The conference also included fascinating panel discussions about how some large law firms are adapting to change and are incorporating some of the latest technologies into their IT infrastructure. Unfortunately, however, many of the panel discussions included undertones of the attitudes reported on in the Altman Weill Survey. Despite overwhelming evidence that change was a prerequisite to succeeding in the 21st century, many large and mid-sized law are seemingly reluctant to adopt new technologies into their law firm processes.
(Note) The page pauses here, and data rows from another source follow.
/-! ### Line configuration -/

theorem witness_RoundingErrorTestIsExact : 0 < 16 ∧ 0 < 1 ∧ 0 < 62500 := by decide
/-- The quotients at the ends of the register's range, and each outcome. -/
theorem witness_DivisorEncoderResult :
    (16000000 + 8 * 3906) / (16 * 3906) = 256 ∧ Cfg.divMax { Cfg.ref with divBits := 8 } + 1 = 256 ∧
    errgt 16000000 16 256 3906 20000 = false ∧
    (16000000 + 8 * 1000000) / (16 * 1000000) = 1 ∧ errgt 16000000 16 1 1000000 20000 = false ∧
    (16000000 + 8 * 3000000) / (16 * 3000000) = 0 ∧ (16000000 + 4 * 3000000) / (8 * 3000000) = 1 ∧ errgt 16000000 8 1 3000000 50000 = true ∧
    (16000000 + 4 * 244) / (8 * 244) = 8197 ∧ Cfg.divMax .ref + 1 = 4096 ∧
    errgt 16000000 16 17 57600 20000 = true ∧ errgt 16000000 8 35 57600 50000 = false := by decide
theorem witness_ReturnedDivisorIsSound : lcDivisor .ref 1000000 = .ok (false, 0) ∧ lcDivisor .ref 57600 = .ok (true, 34) := by
  decide +kernel
theorem witness_FrameEncoderResult : decodeFrame 0x06 = some .default8N1 := by decide

/-! ### Ring buffer and memory -/

theorem witness_PushStoresAtHeadUnlessFull : (ring3.head + 1) % 4 = ring3.tail ∧ ({ ring3 with tail := 1 }.head + 1) % 4 ≠ { ring3 with tail := 1 }.tail := by
  decide
theorem witness_PopAndPeekReturnByteAtTail :
    ring3.head ≠ ring3.tail ∧ Memory.read none ring3.storage ring3.tail = some 0xA1 ∧
    { ring3 with tail := 3 }.head = { ring3 with tail := 3 }.tail := by decide
theorem witness_CountAndTestsOfABuffer : ring3.head < 4 ∧ ring3.tail < 4 ∧ ring4.head < 4 := by decide
theorem witness_RingBufferRefinesBoundedQueue : ring3.wf 4 = true ∧ ring4.wf 4 = true ∧ RingBuf.reset.wf 2 = true := by decide
theorem witness_OperationsStoreOnlyAtHead :
    (seen (exec .flush (st begun)) id).isSome = true ∧ (seen (exec (.rbPush .tx 1) (st begun)) id).isSome = true ∧
    (seen (exec .isrRx (st { begun with rxc := true })) id).isSome = true := by decide

/-! ### Port commands -/

theorem witness_CommandsNeedIdle : Instr.gieClr.hostCommand = true ∧ (stAt .flush1 begun).fg.pc ≠ .idle := by decide
theorem witness_ReturnGoesToCaller : (st begun).fg.ret = none ∧ (stAt .flush1 begun true (some .end2)).fg.ret = some .end2 ∧
    (stAt .write3 begun true (some (.buf [] 1))).fg.ret = some (.buf [] 1) ∧ cfg4.bufCount = .atCall ∧
    { cfg4 with bufCount := .atReturn }.bufCount = .atReturn := by decide
theorem witness_BeginComputesFirst :
    (st begun).fg.pc = .idle ∧ (st begun).fg.ret = none ∧ lcDivisor cfg4 9600 = .ok (false, 103) ∧ lcDivisor cfg4 0 = .error .zeroBaud :=
  ⟨rfl, rfl, by decide +kernel, rfl⟩
theorem witness_BeginProgramsThenResets :
    (stAt (.begin2 false 4095 0x06 244 .default8N1) begun).fg.pc = .begin2 false 4095 0x06 244 .default8N1 ∧ 4095 ≤ cfg4.divMax ∧
    (stAt .begin3 begun).fg.pc = .begin3 := ⟨rfl, by decide, rfl⟩
theorem witness_BeginRunsToOk :
    (st begun).here = 0 ∧ (st begun).fg.pc = .idle ∧ (st begun).fg.ret = none ∧ lcDivisor (st begun).cfg 115200 = .ok (true, 16) :=
  ⟨rfl, rfl, rfl, by decide +kernel⟩
theorem witness_EndFlushesThenDisables : (st begun).fg.pc = .idle ∧ (stAt .end2 begun).fg.pc = .end2 := by decide
theorem witness_WriteTakesFastPathWhenIdle :
    State.reset.fg.pc = .idle ∧ State.reset.port.active = false ∧
    ((st begun).fg.pc = .idle ∧ (st begun).fg.ret = none ∧ begun.active = true ∧ begun.transmitting = false ∧ begun.dre = true ∧
      begun.tx.head = begun.tx.tail) ∧
    (sending.active = true ∧ ¬(sending.transmitting = false ∧ sending.dre = true ∧ sending.tx.head = sending.tx.tail)) ∧
    (stAt (.write1 0x41) begun).fg.pc = .write1 0x41 := by decide
theorem witness_WriteEnqueuesOrDrainsOrHolds :
    (stAt (.write2 0x35) begun).fg.pc = .write2 0x35 ∧ (begun.tx.head + 1) % 4 ≠ begun.tx.tail ∧
    ((ring3.head + 1) % 4 = ring3.tail ∧ (st begun false).gie = false ∧ begun.dre = true ∧ ring3.head ≠ ring3.tail ∧
      Memory.read none ring3.storage ring3.tail = some 0xA1) ∧
    ¬((st sending).gie = false ∧ sending.dre = true) ∧ ¬((st sending false).gie = false ∧ sending.dre = true) := by decide
theorem witness_WriteArmsInterrupt : (stAt .write3 sending).fg.pc = .write3 := by decide
/-- Both callers of `ManualDrain`: a blocked `WRITE`, and a `FLUSH`. -/
theorem witness_ManualDrainIsTheHandlersPop :
    (stAt (.write2 0x35) { begun with tx := ring3, transmitting := true } false).gie = false ∧ begun.dre = true ∧ ring3.isEmpty = false ∧
    ring3.wf 4 = true ∧
    ¬({ cfg4 with isrOrder := .rxFirst }.isrOrder = .rxFirst ∧ begun.rxcie = true ∧ begun.rxc = true) ∧ ring3.isFull 4 = true ∧
    (seen (foregroundStep (stAt (.write2 0x35) { begun with tx := ring3, transmitting := true } false)) id).isSome = true ∧
    ring1.isEmpty = false ∧ ring1.wf 4 = true ∧
    (seen (foregroundStep (stAt .flush1 { begun with tx := ring1, transmitting := true } false)) id).isSome = true := by decide
theorem witness_FlushFourCases :
    (stAt .flush1 begun).fg.pc = .flush1 ∧ begun.transmitting = false ∧
    (begun.tx.head = begun.tx.tail ∧ { begun with txc := true }.txc = true) ∧
    ((st begun false).gie = false ∧ begun.dre = true ∧ ring1.head ≠ ring1.tail ∧ Memory.read none ring1.storage ring1.tail = some 0x42) ∧
    (sending.transmitting = true ∧ ¬(sending.tx.head = sending.tx.tail ∧ sending.txc = true) ∧
      ¬((st sending).gie = false ∧ sending.dre = true ∧ sending.tx.head ≠ sending.tx.tail)) := by decide
theorem witness_FlushIsIssued :
    (st begun).fg.pc = .idle ∧ (st begun).fg.ret = none ∧ begun.transmitting = false ∧
    (begun.tx.head = begun.tx.tail ∧ { begun with transmitting := true, txc := true }.txc = true) ∧
    ((st begun false).gie = false ∧ begun.dre = true ∧ ring1.head ≠ ring1.tail ∧ Memory.read none ring1.storage ring1.tail = some 0x42) ∧
    (sending.transmitting = true ∧ ¬(sending.tx.head = sending.tx.tail ∧ sending.txc = true) ∧
      ¬((st sending).gie = false ∧ sending.dre = true ∧ sending.tx.head ≠ sending.tx.tail)) := by decide
theorem witness_WritebufForwardsToWrite :
    (st begun).fg.pc = .idle ∧ (st begun).fg.ret = none ∧ begun.active = true ∧ State.reset.fg.pc = .idle ∧ State.reset.port.active = false ∧
    (stAt (.buf [] 6) begun).fg.pc = .buf [] 6 ∧ (stAt (.buf [0x4B] 1) begun).fg.pc = .buf [0x4B] 1 ∧
    cfg4.bufCount = .atCall ∧ { cfg4 with bufCount := .atReturn }.bufCount = .atReturn := by decide
theorem witness_AvailableAndReadyResults : State.reset.fg.pc = .idle ∧ State.reset.fg.ret = none := by decide
theorem witness_PeekAndReadResults :
    (st begun).fg.pc = .idle ∧ (st begun).fg.ret = none ∧ begun.rx.head = begun.rx.tail ∧
    ring3.head ≠ ring3.tail ∧ Memory.read none ring3.storage ring3.tail = some 0xA1 := by decide
theorem witness_PrintpgmForwardsToWrite :
    (st begun true cfgPgm).fg.pc = .idle ∧ (st begun true cfgPgm).fg.ret = none ∧ begun.active = true ∧
    pgmTerminated { Cfg.ref with pgmAddrBits := 1, pgm := [(0, 1), (1, 2)] } 0 = false ∧
    (pgmTerminated cfgPgm 0x0100 = true ∧ pgmByte cfgPgm 0x0100 = some 0x6F ∧ (0x6F : Byte) ≠ 0) ∧ State.reset.port.active = false ∧
    (pgmTerminated cfgPgm 0x0102 = true ∧ pgmByte cfgPgm 0x0102 = some 0) ∧
    (stAt (.pgm 0x0101) begun true none cfgPgm).fg.pc = .pgm 0x0101 := by decide
/-- A string that ends at the last address, and one that does not end. -/
theorem witness_TerminatedMeansZeroByteAhead :
    Cfg.wf { Cfg.ref with pgmAddrBits := 1, pgm := [(0, 1)] } = true ∧ pgmTerminated { Cfg.ref with pgmAddrBits := 1, pgm := [(0, 1)] } 0 = true ∧
    Cfg.wf { Cfg.ref with pgmAddrBits := 1, pgm := [(0, 1), (1, 2)] } = true ∧
    pgmTerminated { Cfg.ref with pgmAddrBits := 1, pgm := [(0, 1), (1, 2)] } 0 = false := by decide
But the good news gleaned from this conference is that some larger firms are adapting, spurred in part by the release of innovative legal software products by Thomson Reuters and other developers. The bad news is that lawyers who staunchly refuse to acknowledge the need to acclimate to the 21st century simply have no excuse. Legal software developers are creating products designed to help them law firms streamline the delivery of legal services and stay competitive. The reluctance to take advantage of cutting edge technology and instead push that task off to associates a decade from now (operating under the assumption that their firms will even be around) may be well be the cause of their demise.
Will BigLaw continue to exist in a 1990s vacuum or will the rapid pace of change inevitably burst their bubble? Who will rise and who will fall? Only time will tell, but if nothing else, it will be interesting to see how the dust settles in the coming years.